» Exercise:
Show each line of the entries below in which the word "completes" appears.

Collected data entries:
▽
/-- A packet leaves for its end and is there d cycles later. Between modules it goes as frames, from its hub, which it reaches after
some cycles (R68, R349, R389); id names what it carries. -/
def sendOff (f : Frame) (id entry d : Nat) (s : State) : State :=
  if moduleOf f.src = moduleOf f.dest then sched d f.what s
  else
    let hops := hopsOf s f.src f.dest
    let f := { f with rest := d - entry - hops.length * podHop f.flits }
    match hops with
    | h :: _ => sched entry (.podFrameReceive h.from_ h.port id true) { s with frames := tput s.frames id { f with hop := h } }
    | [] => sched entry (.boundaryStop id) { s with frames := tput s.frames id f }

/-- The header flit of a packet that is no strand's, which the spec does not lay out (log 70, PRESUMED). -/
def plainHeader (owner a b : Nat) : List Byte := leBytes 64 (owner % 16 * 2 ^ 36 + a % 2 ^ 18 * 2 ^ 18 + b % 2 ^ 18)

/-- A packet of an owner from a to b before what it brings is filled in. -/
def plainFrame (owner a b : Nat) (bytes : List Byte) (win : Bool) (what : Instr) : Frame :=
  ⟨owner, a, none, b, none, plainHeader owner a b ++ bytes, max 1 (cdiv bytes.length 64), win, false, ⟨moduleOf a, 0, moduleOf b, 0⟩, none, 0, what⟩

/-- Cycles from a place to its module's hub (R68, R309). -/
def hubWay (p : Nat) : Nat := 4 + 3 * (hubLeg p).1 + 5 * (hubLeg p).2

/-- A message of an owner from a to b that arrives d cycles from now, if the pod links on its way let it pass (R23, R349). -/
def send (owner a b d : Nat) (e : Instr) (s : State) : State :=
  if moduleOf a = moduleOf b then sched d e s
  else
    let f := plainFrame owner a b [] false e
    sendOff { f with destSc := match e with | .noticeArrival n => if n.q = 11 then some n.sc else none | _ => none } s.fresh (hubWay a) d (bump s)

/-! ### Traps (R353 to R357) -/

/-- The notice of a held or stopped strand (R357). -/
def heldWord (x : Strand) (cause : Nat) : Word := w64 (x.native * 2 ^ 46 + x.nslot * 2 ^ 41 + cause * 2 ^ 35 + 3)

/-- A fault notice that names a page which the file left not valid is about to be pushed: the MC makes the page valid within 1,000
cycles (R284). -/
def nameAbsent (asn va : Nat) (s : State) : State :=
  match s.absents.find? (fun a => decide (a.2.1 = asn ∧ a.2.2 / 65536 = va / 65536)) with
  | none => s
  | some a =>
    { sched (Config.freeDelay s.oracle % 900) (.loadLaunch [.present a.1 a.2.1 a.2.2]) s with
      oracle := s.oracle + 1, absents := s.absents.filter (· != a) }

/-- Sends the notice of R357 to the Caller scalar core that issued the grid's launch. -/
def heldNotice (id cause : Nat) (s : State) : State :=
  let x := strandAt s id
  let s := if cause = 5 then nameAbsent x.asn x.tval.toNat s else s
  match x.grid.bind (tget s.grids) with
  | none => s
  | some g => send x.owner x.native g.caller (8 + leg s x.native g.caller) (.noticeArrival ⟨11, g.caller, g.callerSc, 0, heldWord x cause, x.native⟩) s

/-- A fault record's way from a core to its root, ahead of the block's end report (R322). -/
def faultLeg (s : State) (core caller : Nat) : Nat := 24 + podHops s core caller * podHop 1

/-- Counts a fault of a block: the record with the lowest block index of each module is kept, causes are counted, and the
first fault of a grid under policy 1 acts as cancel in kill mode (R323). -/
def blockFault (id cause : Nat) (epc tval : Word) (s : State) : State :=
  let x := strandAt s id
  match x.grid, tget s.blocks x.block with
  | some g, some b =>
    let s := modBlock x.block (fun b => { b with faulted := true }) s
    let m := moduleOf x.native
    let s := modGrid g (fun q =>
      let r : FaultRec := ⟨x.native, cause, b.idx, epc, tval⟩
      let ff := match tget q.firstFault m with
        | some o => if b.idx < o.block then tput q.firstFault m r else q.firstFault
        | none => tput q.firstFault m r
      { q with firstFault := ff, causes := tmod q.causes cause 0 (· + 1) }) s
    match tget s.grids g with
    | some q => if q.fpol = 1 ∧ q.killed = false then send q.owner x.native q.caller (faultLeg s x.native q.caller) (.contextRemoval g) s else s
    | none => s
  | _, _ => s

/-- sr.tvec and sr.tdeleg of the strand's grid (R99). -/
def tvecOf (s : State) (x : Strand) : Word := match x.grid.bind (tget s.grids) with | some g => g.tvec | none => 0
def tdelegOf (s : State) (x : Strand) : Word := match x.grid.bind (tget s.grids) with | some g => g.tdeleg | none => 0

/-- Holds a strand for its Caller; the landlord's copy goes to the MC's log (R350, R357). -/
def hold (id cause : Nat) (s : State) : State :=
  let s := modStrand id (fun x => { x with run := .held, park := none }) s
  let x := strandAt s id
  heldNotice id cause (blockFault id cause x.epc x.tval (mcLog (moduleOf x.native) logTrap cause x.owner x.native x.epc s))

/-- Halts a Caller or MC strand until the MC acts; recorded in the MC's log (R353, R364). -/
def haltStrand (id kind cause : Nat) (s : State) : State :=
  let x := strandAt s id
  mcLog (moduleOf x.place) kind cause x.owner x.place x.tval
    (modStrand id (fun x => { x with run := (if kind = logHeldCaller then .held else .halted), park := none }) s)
△
▽
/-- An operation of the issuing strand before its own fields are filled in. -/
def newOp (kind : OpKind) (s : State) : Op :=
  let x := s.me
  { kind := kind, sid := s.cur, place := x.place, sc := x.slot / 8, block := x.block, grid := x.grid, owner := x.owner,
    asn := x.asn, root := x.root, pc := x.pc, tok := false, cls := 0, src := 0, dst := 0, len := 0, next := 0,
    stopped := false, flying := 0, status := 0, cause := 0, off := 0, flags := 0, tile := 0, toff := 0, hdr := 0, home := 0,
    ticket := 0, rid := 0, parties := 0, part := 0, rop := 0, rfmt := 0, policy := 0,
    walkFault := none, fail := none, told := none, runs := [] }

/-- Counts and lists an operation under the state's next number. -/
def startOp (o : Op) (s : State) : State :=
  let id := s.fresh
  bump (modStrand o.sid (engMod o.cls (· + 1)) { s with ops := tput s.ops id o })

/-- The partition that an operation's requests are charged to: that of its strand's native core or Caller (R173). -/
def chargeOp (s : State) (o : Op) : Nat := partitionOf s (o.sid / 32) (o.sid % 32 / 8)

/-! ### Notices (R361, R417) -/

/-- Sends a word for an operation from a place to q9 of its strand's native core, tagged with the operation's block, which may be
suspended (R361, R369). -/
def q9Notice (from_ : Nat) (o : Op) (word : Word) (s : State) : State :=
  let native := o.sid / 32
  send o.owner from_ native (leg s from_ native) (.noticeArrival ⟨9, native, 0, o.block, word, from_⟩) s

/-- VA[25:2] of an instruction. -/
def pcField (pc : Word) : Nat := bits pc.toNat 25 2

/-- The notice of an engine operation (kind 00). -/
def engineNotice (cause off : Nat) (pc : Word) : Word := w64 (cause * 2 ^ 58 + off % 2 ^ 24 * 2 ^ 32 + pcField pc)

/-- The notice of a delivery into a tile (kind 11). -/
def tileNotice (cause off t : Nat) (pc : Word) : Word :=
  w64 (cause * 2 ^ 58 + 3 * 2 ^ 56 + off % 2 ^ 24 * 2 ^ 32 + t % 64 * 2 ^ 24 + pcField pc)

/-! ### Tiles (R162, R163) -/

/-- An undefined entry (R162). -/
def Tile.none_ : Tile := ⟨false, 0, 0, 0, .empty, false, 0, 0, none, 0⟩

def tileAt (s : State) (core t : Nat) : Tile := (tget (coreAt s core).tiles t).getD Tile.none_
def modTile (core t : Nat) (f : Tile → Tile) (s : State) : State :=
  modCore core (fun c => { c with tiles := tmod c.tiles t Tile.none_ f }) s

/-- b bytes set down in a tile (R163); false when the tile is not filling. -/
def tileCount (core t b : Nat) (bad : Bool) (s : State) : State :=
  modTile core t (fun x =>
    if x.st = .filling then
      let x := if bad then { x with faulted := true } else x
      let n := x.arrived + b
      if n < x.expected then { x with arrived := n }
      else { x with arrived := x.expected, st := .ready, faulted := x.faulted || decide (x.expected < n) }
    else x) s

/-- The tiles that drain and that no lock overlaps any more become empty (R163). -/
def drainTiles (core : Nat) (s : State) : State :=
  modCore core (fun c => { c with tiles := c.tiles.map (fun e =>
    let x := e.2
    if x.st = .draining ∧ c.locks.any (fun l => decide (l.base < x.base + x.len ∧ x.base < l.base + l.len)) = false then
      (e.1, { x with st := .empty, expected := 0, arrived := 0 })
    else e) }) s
△
▽
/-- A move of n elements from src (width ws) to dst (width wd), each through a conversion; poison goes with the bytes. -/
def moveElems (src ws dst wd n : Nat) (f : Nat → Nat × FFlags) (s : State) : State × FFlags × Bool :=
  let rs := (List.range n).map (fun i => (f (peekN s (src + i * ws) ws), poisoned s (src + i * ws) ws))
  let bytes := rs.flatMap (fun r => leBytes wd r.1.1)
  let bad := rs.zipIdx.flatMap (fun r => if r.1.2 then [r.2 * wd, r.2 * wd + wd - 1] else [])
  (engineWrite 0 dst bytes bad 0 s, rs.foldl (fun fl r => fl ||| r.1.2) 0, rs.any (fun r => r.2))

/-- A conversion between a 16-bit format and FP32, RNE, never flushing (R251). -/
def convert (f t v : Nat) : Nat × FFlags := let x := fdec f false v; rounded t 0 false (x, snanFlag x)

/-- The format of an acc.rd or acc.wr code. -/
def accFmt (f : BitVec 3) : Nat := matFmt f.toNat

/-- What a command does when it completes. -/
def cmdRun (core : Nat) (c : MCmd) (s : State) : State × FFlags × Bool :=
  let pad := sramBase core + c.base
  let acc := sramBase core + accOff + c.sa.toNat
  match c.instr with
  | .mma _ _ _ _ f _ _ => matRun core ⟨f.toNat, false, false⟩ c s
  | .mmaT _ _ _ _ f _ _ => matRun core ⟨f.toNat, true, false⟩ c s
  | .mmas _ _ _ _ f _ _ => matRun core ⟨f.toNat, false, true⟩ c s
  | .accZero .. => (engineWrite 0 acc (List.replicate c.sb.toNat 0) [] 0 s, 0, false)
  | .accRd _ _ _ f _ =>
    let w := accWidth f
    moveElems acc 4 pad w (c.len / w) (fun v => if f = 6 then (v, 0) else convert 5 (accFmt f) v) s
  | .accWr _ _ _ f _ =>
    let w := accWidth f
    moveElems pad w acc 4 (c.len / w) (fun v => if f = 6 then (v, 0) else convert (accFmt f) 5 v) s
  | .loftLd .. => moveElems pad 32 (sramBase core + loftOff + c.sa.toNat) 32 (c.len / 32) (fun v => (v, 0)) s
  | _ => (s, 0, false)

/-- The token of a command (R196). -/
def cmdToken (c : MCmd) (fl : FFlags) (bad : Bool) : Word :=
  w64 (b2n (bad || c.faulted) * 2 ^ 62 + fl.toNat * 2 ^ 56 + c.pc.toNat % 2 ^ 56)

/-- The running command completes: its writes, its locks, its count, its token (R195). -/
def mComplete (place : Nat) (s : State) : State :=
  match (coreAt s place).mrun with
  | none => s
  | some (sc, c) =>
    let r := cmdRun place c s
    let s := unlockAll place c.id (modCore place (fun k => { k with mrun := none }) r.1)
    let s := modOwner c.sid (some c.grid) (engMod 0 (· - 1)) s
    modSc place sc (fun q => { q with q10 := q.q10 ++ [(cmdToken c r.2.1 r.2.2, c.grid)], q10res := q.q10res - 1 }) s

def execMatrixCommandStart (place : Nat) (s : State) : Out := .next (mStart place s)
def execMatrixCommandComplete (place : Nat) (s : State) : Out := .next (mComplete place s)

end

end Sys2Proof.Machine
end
△
» Solution to this problem:
/-- What a command does when it completes. -/
/-- The running command completes: its writes, its locks, its count, its token (R195). -/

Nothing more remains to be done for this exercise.